Ulteriori differenze tra chi sceglie partita IVA o ritenuta d’acconto

Potremmo dire che tra le due opzioni disponibili, ovvero tra la partita IVA e l’emissione di ritenuta d’acconto, sia più vantaggiosa la prima opzione. Vediamo il perché.

In tal caso, aprire la partita Iva porterà a scegliere il Regime Fiscale Forfettario. Il Regime Forfettario è infatti ideale per tutti quei contribuenti che hanno dei compensi annui che non superino i 65mila euro in base alla propria attività svolta.

Uno dei principali vantaggi vede il professionista o freelance che sceglierà di utilizzare la partita Iva nel Regime Forfettario non avrà invece alcuna decurtazione, come detto già in precedenza. Esso riceverà infatti il 100% dei propri compensi senza alcuna trattenuta. Resta tuttavia il bollo sulle fatture, se di importo superiore ad euro 77,47. Ovvero, la canonica marca da bollo da 2 euro da applicare su fattura.

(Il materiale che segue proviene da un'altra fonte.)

/-- R387, R388, R389, R393, R394: a life-cycle or seal command is refused by the first reason that holds, with REFUSE, LOCK_VIOL and the
capture, and changes nothing else. One that is accepted writes its record, takes its state, wipes its memories and starts its
transition. The fuse's verification goes on with the transition or ends it with REFUSE 0xB; the transition's end wipes the Almanac that
its row names, rewrites the record and sets LC_ALERT. The model's own choices in it: log entries 1, 47, 54. -/
def Obligations.LifeCycle : Prop :=
  ∀ (r : Req) (conf : BitVec 16) (s : State), Calm s → Writer r s → FreePage r .lcc s →
    let open_ := s.lcc.st == .commissioning || s.lcc.st == .maintenance
    let shared (row : Bool) (no : Nat) : Nat :=
      if s.lcc.presence = false then 1 else if row = false then no else if s.lcc.trans.isSome = true ∨ s.lcc.wiping = true then 3
      else if s.lom.armState = .marking ∨ s.lom.armState = .armed then 4 else if s.pwr.brownout = true then 0xA else 0
    let first (a : Nat) (bs : List (Bool × Nat)) : Nat := if a = 0 then ((bs.find? (·.1)).map (·.2)).getD 0 else a
    let refused (op code c : Nat) (t : State) : Prop :=
      RestSame { s with lcc := { s.lcc with refuse := code } } t ∧ EventSet t 13 ∧
        Captured .lcc 1 r 0x02 0x044 (BitVec.ofNat 32 (op + c * 65536)) s t
    let record (st wipe : Nat) (t : State) : Prop :=
      AlmOnly (recRegion + 0x40) (recRegion + 0x80) s t ∧
        (RecordRoom s .lifeCycle → recField t .lifeCycle 8 1 = st ∧ recField t .lifeCycle 9 1 = wipe)
    let wiped (t : State) : Prop :=
      t.img.mem = [] ∧ t.img.build = [] ∧ t.frc = ⟨[], []⟩ ∧ t.lom.act = wsetEmpty ∧ t.lom.stby = wsetEmpty ∧ t.lom.run = false
    let c1 := shared (s.lcc.st == .blank || s.lcc.st == .maintenance) 2
    let n1 := first c1 [(s.lcc.st == .maintenance && s.img.ctl != .stopped, 5)]
    let c2 := shared open_ 2
    let n2 := first c2 [(s.lom.act.src == 0 || s.lom.volatile, 6), ((recCounts s .identity).isNone, 7),
      (s.lcc.armed && s.lcc.broken, 8)]
    let n3 := shared (s.lcc.st == .service) 2
    let n4 := first c2 [(s.img.ctl != .stopped, 5), (conf.toNat != s.lcc.uid.toNat % 65536, 9)]
    let n5 (op : Nat) := first (shared open_ 0xC) [(op == 7 && s.lcc.loopBad, 8)]
    (n1 ≠ 0 → Completes (.lcToCommissioning r) s (refused 1 n1 0)) ∧
    (n1 = 0 →
      (s.lcc.st = .blank → Completes (.lcToCommissioning r) s fun t =>
        t = { reached r s with alm := t.alm, lcc := { s.lcc with st := .commissioning, trans := some ⟨1, .commissioning, true⟩ } } ∧
        record 1 0 t) ∧
      (s.lcc.st = .maintenance → Completes (.lcToCommissioning r) s fun t =>
        t.lcc = { s.lcc with
          st := .commissioning, trans := some ⟨1, .commissioning, false⟩, wiping := true, wipeBlocks := 1664 } ∧
        wiped t ∧ record 1 1 t ∧ t.vot.mode ≠ .m1oo1)) ∧
    (n2 ≠ 0 → Completes (.lcToService r) s (refused 2 n2 0)) ∧
    (n2 = 0 → Completes (.lcToService r) s fun t =>
      t.lcc = { s.lcc with st := .service, trans := some ⟨2, .service, false⟩ } ∧ record 2 0 t ∧ t.vot.mode ≠ .m1oo1 ∧
      t.tap.taken = false ∧ t.lom.act = s.lom.act ∧ t.lom.stby = (if s.lom.stby.modified then wsetEmpty else s.lom.stby) ∧
      ∀ off ∈ [0x058, 0x05C, 0x060, 0x064], getReg t .mnt off = 0) ∧
    (n3 ≠ 0 → Completes (.lcToMaintenance r) s (refused 3 n3 0)) ∧
    (n3 = 0 → Completes (.lcToMaintenance r) s fun t =>
      t = { reached r s with
        alm := t.alm, regs := t.regs, lcc := { s.lcc with st := .maintenance, trans := some ⟨3, .maintenance, false⟩ } } ∧
      record 3 0 t ∧ ∀ off ∈ [0x058, 0x05C, 0x060, 0x064], getReg t .mnt off = 0) ∧
    (n4 ≠ 0 → Completes (.lcToRetired r conf) s (refused 4 n4 conf.toNat)) ∧
    (n4 = 0 → Completes (.lcToRetired r conf) s fun t =>
      t = { reached r s with lcc := { s.lcc with trans := some ⟨4, .retired, true⟩ } }) ∧
    (∀ (c : Instr) (op : Nat), (c, op) ∈ [(Instr.sealArm r, 5), (.sealDisarm r, 6), (.sealClear r, 7)] →
      (n5 op ≠ 0 → Completes c s (refused op (n5 op) 0)) ∧
      (n5 op = 0 → Completes c s fun t =>
        t = { reached r s with alm := t.alm, lcc := { s.lcc with
          armed := if op = 5 then true else if op = 6 then false else s.lcc.armed,
          broken := if op = 7 then false else s.lcc.broken } } ∧
        AlmOnly (recRegion + 0x80) (recRegion + 0xC0) s t ∧
        (RecordRoom s .seal → recField t .seal 8 1 = bnat t.lcc.armed + 2 * bnat t.lcc.broken + 4 * bnat t.lcc.noTime))) ∧
    (∀ (ok : Bool) (x : LcTrans), s.lcc.trans = some x → x.fuse = true →
      (x.target = .retired → ok = true → Completes (.fuseVerifyDone ok) s fun t =>
        t.lcc = { s.lcc with
          st := .retired, retired := true, trans := some { x with fuse := false }, wiping := true, wipeBlocks := 1792 } ∧ wiped t) ∧
      (x.target = .commissioning → ok = true → Completes (.fuseVerifyDone ok) s fun t =>
        t = { cleared s with lcc := { s.lcc with commissioned := true, trans := some { x with fuse := false } } }) ∧
      (x.target = .retired ∨ x.target = .commissioning → ok = false → Completes (.fuseVerifyDone ok) s fun t =>
        t = { cleared s with lcc := { s.lcc with
          refuse := 0xB, trans := none, st := if x.target = .retired then s.lcc.st else .blank } })) ∧
    (∀ x : LcTrans, s.lcc.trans = some x → x.fuse = false → s.pwr.brownout = false → Completes .lcAlert s fun t =>
      RestSame { s with alm := t.alm, lcc := { s.lcc with trans := none, wiping := false, wipeBlocks := 0 } } t ∧ t.regs = s.regs ∧
      EventSet t 15 ∧ (x.target = .retired → ∀ a, a < 0x800000 → mget 0 t.alm.mem a = 0) ∧
      (x.target ≠ .retired → s.lcc.wiping = true → ∀ a, a < 0x680000 → mget 0 t.alm.mem a = 0) ∧
      (x.target ≠ .retired → s.lcc.wiping = false → record x.target.code 0 t)) ∧
    (s.lcc.trans = none → (∀ ok : Bool, Completes (.fuseVerifyDone ok) s fun t => t = cleared s) ∧
      Completes .lcAlert s fun t => t = cleared s)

Inoltre, con il Regime Forfettario in partita IVA, avremo un regime fiscale con la percentuale di tassazione più bassa in Italia. Infatti, la tassazione IRPEF, detta Imposta Sostitutiva, sarà infatti pari al 5% per i primi 5 anni, per passare al 15% successivamente. I professionisti che invece utilizzeranno la prestazione occasionale saranno tassati secondo gli scaglioni IRPEF. La percentuale di tassazione nel primo scaglione IRPEF (compreso dagli 0 ai 18.000 euro di reddito) in questo caso sarà pari al 23%. Sembra ovvio da quale parte propenda il vantaggio anche se con la partita IVA si è tenuti al versamento dei contributi alla cassa professionale o alla Gestione Separata INPS, ma questi, ovviamente daranno un ritorno in termini di pensione.

Ma quali sono gli obblighi da rispettare per il regime forfettario?

Per aprire in regime forfettario una partita IVA, bisogna rispettare alcuni obblighi. Ovvero, i seguenti:

  • un limite di ricavi compreso fino a 65mila Euro a seconda della attività economica esercitata
  • spese per collaboratori o lavoratori dipendenti non superiori a 5.000 euro all’anno
  • limite sui redditi da lavoro dipendente inferiori a 30.000 euro nel precedente anno
  • acquisto di beni strumentali inferiore a 20.000 euro nel precedente anno

Ci sono costi iniziali per aprire una partita IVA?

Una domanda assai frequente e un bel po’ importante che si pone il contribuente è quella relativa ad eventuali costi iniziali, per aprire una partita IVA.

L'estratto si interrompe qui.